▶ **Activity**: Everything from the line containing "omega) (by omega))]" through the line containing "exact exec_gptpOther_copied htake" should be repeated exactly, and nothing else from the data.

▶ **Task material**:
--------------------
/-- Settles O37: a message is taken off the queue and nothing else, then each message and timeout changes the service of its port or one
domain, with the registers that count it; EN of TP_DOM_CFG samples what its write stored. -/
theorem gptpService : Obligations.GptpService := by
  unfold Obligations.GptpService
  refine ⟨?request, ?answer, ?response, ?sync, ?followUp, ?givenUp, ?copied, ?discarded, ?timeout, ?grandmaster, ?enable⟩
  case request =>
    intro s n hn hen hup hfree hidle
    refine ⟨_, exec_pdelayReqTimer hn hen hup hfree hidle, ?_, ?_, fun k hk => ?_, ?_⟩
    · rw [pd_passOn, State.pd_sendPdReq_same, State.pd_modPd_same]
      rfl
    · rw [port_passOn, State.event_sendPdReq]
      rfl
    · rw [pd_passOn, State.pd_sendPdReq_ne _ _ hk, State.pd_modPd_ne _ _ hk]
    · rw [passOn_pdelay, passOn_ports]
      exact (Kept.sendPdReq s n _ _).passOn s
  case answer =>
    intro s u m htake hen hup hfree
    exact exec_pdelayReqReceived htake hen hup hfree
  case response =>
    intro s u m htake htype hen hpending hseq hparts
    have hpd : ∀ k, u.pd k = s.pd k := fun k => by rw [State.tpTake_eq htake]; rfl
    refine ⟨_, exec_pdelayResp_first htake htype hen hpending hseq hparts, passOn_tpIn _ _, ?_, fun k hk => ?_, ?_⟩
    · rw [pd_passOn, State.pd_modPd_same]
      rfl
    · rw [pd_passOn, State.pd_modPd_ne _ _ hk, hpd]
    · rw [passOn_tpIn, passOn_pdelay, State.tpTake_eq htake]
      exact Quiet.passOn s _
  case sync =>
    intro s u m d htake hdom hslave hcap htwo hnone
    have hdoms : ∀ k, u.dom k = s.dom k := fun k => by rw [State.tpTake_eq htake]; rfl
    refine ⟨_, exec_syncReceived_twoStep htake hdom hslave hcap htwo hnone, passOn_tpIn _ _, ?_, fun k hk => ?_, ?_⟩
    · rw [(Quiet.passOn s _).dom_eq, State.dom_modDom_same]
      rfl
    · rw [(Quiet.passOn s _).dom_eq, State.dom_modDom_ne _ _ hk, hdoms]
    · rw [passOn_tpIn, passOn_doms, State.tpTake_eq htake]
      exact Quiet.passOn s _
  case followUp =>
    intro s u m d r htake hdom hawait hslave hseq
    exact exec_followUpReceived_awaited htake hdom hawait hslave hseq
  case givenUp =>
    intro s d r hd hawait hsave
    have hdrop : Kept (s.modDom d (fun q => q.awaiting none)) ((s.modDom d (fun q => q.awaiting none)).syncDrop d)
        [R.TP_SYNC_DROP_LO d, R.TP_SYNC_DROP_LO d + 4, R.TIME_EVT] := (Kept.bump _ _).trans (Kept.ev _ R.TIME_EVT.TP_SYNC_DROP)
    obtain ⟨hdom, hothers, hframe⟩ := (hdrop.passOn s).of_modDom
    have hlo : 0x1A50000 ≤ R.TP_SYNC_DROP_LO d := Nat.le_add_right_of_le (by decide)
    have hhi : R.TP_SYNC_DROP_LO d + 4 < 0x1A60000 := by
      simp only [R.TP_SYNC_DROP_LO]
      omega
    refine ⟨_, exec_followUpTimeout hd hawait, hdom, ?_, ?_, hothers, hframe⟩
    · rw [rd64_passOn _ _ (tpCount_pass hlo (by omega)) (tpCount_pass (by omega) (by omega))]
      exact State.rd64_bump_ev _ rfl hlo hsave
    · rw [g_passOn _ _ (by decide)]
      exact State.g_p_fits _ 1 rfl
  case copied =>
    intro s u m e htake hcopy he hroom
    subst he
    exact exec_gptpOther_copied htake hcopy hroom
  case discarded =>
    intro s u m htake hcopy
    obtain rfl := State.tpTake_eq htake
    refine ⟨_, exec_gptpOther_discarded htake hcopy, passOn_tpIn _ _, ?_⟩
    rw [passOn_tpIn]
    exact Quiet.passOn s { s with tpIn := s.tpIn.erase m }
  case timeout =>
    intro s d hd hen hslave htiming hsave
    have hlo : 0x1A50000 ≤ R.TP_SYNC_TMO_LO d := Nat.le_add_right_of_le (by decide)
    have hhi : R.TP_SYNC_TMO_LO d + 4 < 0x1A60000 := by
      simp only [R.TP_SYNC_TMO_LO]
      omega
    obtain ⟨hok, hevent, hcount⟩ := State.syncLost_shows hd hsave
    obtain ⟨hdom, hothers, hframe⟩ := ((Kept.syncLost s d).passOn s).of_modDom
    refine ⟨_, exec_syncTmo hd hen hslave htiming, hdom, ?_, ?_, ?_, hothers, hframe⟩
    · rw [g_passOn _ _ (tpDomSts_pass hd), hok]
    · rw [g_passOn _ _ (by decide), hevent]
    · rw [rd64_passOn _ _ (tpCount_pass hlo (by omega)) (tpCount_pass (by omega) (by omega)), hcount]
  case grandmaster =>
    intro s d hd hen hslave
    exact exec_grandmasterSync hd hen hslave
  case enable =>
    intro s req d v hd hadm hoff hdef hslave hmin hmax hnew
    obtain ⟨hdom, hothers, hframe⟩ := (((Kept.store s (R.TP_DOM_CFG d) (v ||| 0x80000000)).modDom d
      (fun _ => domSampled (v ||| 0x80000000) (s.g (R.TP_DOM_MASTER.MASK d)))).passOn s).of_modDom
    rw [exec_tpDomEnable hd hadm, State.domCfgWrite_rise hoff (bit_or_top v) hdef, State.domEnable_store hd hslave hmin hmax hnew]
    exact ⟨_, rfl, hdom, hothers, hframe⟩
--------------------
▶ **Worked solution**:
    · rw [rd64_passOn _ _ (tpCount_pass hlo (by omega)) (tpCount_pass (by omega) (by omega))]
      exact State.rd64_bump_ev _ rfl hlo hsave
    · rw [g_passOn _ _ (by decide)]
      exact State.g_p_fits _ 1 rfl
  case copied =>
    intro s u m e htake hcopy he hroom
    subst he
    exact exec_gptpOther_copied htake hcopy hroom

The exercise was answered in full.